- **Exercise data**
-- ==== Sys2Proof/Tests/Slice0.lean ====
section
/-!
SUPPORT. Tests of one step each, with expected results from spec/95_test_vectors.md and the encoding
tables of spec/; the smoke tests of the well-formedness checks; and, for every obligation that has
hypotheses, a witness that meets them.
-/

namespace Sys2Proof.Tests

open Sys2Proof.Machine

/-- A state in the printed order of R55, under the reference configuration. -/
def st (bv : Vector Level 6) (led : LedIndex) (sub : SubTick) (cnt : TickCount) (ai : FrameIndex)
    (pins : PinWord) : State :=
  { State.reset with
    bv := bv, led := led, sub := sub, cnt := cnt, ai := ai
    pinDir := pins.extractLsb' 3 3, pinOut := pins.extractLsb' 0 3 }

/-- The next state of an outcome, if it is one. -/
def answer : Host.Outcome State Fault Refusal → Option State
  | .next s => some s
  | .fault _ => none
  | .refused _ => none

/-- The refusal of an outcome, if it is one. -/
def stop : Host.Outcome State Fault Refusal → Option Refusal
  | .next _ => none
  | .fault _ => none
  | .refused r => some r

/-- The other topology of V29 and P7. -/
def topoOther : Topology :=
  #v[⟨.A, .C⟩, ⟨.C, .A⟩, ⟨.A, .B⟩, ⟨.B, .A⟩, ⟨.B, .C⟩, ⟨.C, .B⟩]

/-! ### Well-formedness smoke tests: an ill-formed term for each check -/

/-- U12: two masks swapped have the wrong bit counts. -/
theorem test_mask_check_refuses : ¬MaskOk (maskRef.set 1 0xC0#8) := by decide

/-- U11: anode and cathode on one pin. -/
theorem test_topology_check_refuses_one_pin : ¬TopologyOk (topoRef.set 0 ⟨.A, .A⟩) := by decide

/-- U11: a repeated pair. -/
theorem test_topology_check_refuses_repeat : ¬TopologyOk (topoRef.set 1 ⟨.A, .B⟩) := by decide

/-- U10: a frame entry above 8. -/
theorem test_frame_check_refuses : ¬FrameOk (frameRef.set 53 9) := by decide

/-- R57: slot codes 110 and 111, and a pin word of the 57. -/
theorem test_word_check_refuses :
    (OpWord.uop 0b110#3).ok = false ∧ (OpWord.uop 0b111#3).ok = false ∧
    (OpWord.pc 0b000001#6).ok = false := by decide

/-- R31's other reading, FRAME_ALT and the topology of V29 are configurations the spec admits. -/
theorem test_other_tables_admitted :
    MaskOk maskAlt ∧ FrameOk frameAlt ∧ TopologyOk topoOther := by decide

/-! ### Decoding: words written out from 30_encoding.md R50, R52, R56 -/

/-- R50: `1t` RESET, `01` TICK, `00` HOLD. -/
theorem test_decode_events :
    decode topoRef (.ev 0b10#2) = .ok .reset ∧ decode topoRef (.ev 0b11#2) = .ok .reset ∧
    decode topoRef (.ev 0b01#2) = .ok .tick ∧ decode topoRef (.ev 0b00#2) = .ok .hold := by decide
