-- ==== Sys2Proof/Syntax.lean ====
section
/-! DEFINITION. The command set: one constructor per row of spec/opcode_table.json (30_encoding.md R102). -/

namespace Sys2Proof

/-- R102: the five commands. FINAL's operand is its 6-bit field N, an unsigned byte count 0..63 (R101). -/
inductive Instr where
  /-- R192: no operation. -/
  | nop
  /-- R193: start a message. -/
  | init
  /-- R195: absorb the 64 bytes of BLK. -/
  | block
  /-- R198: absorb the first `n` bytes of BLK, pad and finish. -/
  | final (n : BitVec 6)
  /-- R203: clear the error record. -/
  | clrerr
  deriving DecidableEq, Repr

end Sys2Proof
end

...

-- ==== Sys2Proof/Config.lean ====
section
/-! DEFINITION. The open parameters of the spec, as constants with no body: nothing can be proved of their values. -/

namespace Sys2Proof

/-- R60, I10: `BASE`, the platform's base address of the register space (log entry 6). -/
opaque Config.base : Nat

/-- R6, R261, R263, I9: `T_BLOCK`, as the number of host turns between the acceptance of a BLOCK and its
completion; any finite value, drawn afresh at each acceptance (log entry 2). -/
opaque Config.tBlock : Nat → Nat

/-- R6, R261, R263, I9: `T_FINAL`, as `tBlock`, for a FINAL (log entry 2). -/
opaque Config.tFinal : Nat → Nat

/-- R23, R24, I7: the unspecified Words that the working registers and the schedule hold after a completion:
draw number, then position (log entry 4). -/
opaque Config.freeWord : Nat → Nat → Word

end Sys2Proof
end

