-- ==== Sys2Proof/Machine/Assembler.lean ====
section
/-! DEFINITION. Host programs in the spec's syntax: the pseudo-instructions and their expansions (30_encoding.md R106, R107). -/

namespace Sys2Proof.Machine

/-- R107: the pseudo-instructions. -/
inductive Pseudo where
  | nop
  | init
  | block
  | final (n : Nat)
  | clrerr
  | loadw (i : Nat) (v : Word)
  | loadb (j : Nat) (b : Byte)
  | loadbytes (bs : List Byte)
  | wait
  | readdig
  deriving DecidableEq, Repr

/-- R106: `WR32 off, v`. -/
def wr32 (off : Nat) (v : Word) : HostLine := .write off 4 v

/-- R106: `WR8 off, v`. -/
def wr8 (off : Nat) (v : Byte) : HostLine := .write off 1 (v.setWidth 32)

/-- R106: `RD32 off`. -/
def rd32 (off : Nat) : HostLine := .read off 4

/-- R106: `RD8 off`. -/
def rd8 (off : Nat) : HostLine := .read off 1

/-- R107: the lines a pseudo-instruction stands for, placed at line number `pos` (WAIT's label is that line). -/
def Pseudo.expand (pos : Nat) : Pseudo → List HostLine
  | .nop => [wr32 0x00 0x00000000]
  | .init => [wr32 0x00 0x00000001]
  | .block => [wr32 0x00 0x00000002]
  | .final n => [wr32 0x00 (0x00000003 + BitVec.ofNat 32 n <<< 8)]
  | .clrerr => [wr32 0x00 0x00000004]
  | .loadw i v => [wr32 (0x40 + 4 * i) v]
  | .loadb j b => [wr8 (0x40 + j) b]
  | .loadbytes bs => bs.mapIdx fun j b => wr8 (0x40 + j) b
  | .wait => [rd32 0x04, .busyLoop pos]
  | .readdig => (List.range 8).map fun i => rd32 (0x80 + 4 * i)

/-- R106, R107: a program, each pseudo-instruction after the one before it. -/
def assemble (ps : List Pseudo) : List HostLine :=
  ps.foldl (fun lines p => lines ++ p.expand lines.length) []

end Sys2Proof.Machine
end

- **Task description**
Tally the lines of the listing in which the word "write" occurs, and state the total alone.

- **Your solution**
2